[Stored data]
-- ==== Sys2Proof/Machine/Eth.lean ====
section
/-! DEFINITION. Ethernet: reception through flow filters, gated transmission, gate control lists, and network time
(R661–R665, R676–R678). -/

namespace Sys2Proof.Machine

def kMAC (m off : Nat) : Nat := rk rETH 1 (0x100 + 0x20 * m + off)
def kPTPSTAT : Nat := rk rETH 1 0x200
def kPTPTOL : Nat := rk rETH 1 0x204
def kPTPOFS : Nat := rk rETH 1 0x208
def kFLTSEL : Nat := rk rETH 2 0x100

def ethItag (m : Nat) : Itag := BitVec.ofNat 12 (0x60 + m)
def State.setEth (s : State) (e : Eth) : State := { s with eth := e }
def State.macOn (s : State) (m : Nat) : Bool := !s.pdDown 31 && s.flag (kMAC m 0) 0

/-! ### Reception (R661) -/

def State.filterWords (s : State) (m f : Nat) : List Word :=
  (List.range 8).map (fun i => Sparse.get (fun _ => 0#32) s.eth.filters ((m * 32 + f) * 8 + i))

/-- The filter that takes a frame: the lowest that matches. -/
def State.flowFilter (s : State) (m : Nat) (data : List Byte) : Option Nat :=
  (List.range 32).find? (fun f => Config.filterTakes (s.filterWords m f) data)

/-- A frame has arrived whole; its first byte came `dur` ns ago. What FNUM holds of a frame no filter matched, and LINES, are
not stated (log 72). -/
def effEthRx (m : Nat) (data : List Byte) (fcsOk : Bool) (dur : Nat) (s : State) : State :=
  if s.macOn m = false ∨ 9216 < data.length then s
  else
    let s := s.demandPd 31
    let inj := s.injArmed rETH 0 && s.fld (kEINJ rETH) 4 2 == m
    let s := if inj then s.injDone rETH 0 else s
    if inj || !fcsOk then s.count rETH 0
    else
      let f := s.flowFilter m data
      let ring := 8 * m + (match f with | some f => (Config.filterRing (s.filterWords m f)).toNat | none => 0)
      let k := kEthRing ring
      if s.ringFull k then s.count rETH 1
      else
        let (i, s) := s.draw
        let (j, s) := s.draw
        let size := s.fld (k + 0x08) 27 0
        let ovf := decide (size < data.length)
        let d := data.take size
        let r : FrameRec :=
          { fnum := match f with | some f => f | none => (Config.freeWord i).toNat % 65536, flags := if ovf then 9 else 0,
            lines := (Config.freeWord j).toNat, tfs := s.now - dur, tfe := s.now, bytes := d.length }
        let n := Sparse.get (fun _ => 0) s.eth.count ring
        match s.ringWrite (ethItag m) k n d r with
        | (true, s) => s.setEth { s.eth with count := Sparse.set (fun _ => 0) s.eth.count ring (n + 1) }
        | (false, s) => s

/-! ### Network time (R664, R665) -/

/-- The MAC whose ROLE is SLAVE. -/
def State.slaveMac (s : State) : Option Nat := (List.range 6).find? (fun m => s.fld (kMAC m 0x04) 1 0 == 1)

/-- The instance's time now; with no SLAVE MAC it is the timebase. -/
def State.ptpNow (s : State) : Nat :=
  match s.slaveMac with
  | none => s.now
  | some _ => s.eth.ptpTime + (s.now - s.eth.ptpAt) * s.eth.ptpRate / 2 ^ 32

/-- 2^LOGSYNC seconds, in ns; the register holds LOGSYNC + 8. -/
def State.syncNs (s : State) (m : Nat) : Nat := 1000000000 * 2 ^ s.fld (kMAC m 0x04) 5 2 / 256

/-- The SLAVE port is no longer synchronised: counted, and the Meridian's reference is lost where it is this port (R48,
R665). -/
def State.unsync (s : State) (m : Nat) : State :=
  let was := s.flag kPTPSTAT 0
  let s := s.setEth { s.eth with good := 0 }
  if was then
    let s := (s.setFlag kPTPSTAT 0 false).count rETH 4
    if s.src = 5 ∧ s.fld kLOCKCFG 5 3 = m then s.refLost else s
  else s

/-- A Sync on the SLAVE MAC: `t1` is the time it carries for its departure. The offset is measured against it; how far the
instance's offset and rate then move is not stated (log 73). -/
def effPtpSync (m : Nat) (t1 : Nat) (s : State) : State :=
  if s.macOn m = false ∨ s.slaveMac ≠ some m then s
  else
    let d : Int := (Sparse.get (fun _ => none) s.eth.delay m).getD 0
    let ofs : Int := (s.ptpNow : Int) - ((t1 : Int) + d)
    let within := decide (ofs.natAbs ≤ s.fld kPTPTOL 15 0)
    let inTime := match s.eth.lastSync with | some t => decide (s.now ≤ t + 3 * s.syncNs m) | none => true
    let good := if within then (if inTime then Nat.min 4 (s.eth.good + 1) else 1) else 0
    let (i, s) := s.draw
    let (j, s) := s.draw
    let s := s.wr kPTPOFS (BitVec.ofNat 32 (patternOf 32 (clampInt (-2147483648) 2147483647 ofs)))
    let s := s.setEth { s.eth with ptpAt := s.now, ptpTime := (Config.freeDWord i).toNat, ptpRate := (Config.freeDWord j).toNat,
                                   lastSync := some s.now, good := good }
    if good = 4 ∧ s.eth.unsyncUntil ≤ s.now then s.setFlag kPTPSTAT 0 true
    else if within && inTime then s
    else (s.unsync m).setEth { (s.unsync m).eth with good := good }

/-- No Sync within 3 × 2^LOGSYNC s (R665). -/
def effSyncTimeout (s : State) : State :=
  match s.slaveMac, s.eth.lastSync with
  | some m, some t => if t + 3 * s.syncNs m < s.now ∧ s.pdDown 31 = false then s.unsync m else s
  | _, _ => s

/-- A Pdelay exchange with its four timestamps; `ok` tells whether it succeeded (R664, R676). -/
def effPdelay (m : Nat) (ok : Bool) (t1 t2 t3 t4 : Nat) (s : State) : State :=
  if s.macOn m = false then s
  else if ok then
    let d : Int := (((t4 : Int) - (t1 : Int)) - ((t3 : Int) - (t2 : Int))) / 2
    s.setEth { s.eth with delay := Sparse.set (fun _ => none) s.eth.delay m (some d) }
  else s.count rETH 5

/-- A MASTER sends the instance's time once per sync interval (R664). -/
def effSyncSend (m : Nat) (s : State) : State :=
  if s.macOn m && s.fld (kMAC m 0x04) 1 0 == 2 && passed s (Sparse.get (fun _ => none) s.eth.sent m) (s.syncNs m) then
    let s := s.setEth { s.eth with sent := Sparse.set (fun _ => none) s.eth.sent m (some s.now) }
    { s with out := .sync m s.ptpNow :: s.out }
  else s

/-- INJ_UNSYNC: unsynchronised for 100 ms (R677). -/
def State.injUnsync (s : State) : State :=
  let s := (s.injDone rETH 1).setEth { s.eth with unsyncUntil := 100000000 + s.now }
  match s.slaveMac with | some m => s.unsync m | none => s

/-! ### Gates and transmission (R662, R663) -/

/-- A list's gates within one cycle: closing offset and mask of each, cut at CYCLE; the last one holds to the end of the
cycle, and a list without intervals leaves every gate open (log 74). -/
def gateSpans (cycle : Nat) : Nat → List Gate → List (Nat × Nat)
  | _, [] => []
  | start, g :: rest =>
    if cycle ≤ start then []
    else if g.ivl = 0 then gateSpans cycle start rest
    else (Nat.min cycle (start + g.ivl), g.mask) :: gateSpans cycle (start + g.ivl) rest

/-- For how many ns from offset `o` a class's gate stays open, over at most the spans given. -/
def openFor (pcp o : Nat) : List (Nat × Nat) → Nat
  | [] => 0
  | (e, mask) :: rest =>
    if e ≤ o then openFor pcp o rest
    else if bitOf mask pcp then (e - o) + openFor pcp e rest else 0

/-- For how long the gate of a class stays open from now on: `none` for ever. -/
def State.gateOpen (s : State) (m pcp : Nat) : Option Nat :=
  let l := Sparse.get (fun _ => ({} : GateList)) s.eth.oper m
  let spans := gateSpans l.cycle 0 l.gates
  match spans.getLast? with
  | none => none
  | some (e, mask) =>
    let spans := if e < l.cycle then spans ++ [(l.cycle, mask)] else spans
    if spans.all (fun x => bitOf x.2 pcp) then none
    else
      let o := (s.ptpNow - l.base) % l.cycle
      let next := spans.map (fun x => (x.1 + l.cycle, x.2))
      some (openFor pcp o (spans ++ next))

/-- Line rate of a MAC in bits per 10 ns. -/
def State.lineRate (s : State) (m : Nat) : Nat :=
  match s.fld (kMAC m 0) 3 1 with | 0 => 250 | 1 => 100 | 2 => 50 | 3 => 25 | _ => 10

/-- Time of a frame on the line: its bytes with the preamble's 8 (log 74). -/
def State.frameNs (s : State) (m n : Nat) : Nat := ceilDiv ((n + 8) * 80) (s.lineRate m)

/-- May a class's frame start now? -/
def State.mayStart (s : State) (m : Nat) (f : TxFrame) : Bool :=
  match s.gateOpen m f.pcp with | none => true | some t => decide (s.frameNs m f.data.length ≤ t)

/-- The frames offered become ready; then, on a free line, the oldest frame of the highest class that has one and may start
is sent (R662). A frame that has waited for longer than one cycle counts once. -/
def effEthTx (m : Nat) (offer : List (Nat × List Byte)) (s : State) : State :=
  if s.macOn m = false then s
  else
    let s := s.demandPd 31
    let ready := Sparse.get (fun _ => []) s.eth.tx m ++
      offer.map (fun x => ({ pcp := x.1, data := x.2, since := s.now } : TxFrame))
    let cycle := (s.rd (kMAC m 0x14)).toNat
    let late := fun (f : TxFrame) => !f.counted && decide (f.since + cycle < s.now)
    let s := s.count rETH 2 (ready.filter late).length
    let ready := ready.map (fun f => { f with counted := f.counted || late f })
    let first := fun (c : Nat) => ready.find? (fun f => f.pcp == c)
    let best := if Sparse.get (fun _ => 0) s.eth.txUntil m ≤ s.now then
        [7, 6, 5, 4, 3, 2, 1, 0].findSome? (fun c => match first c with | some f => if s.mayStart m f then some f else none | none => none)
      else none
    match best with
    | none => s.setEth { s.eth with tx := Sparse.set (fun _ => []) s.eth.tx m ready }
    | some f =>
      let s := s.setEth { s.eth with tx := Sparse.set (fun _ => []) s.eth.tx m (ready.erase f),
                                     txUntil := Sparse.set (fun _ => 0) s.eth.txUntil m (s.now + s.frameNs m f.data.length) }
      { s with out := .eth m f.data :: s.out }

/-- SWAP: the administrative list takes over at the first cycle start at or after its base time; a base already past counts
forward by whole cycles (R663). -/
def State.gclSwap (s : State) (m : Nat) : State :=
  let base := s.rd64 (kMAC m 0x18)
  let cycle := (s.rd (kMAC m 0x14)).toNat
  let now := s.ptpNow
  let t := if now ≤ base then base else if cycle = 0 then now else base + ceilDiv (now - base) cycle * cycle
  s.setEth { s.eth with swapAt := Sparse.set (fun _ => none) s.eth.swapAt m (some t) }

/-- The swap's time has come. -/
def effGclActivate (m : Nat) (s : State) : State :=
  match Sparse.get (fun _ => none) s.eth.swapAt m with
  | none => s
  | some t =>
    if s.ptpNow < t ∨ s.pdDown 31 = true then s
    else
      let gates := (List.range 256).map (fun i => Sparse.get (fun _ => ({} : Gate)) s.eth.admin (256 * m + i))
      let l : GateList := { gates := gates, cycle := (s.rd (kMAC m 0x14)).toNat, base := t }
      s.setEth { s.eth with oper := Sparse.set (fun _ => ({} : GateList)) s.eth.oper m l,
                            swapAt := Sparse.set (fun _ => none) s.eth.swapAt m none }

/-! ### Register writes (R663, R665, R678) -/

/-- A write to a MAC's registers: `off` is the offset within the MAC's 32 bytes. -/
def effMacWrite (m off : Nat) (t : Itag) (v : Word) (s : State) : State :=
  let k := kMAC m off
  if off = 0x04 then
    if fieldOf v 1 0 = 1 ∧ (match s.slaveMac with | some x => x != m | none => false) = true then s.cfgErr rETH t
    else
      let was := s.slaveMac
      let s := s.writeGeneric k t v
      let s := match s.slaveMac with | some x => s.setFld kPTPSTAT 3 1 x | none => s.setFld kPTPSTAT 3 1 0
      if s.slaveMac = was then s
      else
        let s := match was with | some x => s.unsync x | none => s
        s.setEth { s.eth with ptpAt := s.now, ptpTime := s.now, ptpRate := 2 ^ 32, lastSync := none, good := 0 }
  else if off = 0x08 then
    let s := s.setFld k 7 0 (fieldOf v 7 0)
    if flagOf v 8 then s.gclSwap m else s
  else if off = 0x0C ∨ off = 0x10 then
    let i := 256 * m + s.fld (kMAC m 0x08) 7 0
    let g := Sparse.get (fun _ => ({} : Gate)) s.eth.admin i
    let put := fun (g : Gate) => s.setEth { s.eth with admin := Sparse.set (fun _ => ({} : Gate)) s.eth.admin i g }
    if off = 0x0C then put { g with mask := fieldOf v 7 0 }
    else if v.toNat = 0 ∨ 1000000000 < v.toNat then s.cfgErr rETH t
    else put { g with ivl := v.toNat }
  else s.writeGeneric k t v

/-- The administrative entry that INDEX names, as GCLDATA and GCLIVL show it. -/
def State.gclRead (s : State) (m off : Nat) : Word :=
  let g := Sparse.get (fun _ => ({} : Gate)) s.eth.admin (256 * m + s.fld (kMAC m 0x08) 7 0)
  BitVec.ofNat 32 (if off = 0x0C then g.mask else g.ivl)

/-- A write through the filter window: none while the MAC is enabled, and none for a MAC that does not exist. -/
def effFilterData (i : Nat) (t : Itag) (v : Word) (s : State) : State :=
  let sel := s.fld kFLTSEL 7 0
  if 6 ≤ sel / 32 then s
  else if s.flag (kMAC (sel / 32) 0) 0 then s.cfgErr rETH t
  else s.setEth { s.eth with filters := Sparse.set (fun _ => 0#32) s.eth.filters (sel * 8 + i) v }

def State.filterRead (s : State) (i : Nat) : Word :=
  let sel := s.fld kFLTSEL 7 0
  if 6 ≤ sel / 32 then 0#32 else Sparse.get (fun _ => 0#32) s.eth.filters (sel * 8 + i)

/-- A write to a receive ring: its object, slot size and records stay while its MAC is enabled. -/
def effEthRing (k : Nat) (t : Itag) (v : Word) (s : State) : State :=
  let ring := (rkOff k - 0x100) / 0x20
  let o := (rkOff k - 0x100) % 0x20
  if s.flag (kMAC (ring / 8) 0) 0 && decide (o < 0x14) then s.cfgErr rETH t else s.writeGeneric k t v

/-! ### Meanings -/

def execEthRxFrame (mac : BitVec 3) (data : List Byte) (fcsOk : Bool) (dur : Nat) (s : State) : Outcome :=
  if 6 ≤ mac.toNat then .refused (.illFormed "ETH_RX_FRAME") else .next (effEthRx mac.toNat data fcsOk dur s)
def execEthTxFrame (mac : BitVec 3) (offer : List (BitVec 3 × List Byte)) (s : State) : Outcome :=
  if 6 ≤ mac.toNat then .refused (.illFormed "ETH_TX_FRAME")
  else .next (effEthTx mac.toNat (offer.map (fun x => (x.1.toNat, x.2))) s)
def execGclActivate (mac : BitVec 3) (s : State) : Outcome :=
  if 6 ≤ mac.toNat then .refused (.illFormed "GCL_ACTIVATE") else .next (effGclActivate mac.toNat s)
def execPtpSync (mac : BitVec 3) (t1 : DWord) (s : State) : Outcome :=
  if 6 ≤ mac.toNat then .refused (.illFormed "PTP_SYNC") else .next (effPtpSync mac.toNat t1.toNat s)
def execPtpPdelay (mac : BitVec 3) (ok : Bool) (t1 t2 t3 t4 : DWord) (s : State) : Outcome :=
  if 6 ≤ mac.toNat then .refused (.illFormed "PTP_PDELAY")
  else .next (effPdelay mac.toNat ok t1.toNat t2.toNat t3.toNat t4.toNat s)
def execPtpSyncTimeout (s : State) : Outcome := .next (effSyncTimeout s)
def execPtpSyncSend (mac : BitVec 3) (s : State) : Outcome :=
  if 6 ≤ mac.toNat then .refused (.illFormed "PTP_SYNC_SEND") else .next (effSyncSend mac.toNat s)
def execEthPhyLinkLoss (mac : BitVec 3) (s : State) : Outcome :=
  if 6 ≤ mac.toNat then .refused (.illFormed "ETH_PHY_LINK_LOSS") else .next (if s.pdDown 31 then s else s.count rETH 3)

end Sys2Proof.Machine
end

* * *

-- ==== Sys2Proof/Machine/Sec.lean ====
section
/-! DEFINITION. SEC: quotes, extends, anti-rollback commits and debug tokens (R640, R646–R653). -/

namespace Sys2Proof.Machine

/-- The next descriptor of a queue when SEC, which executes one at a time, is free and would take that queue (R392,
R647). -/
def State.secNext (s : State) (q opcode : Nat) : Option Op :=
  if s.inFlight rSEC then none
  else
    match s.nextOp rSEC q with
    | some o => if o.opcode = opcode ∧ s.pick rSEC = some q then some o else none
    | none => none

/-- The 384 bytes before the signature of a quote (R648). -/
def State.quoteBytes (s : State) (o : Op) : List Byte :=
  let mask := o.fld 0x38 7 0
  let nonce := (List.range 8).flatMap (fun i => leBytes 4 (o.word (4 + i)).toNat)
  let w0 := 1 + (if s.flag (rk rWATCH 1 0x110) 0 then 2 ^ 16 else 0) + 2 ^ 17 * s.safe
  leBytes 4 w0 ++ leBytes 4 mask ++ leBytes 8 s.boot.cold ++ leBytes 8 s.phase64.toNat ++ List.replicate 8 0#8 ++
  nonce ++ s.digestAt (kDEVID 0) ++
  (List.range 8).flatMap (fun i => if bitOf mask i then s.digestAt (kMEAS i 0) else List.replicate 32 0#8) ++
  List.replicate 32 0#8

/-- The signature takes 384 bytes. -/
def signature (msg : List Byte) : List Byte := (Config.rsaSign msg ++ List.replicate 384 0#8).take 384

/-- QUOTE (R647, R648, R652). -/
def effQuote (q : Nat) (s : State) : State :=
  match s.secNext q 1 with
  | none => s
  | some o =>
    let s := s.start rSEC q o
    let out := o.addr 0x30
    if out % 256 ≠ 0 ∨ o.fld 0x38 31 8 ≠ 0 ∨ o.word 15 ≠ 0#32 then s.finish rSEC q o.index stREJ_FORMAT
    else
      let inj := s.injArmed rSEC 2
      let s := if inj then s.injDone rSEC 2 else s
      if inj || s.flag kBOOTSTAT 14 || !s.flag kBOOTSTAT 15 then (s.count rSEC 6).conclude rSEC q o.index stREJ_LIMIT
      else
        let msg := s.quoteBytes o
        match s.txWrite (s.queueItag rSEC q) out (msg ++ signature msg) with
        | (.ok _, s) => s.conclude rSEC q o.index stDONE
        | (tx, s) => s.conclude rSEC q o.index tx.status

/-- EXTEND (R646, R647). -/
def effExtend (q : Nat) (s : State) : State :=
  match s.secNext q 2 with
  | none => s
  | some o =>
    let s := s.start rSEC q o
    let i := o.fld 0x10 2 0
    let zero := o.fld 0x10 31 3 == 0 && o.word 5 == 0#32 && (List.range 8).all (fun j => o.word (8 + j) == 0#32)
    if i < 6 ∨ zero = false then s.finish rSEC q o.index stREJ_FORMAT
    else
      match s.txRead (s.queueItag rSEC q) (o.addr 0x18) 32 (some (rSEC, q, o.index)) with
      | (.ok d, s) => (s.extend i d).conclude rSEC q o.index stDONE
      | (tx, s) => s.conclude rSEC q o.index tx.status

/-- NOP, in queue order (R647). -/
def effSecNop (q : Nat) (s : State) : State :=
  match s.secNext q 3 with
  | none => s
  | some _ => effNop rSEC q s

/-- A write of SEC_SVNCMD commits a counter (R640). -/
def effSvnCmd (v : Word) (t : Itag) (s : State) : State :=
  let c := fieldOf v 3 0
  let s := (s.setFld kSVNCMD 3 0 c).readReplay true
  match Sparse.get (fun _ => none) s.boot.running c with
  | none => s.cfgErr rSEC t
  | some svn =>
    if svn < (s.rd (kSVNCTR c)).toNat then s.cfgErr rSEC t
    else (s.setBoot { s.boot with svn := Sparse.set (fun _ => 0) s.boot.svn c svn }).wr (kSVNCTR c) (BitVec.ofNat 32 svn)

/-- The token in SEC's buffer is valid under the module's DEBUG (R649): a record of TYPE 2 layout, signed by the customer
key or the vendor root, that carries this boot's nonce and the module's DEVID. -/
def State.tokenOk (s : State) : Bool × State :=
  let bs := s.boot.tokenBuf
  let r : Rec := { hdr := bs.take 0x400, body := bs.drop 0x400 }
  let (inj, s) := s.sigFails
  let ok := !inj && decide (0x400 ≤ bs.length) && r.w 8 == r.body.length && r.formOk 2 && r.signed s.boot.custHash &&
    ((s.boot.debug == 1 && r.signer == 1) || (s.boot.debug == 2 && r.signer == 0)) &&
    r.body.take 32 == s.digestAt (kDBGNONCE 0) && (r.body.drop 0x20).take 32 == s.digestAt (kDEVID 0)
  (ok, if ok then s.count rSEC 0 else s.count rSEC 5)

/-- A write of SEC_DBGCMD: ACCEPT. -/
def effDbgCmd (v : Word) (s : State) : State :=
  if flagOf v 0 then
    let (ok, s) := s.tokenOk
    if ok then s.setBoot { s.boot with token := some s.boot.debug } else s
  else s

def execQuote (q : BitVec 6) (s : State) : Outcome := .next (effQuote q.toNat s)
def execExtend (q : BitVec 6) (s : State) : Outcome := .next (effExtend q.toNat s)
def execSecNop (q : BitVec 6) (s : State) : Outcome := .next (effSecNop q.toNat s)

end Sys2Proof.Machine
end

--

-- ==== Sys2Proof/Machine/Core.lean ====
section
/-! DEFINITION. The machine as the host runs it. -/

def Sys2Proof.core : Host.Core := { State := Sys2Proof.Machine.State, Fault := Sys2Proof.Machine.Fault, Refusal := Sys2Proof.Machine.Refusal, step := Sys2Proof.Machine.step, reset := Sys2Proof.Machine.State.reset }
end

THE PROBLEM: List all lines from the entries that include the word "Core".

THE ANSWER:
-- ==== Sys2Proof/Machine/Core.lean ====
def Sys2Proof.core : Host.Core := { State := Sys2Proof.Machine.State, Fault := Sys2Proof.Machine.Fault, Refusal := Sys2Proof.Machine.Refusal, step := Sys2Proof.Machine.step, reset := Sys2Proof.Machine.State.reset }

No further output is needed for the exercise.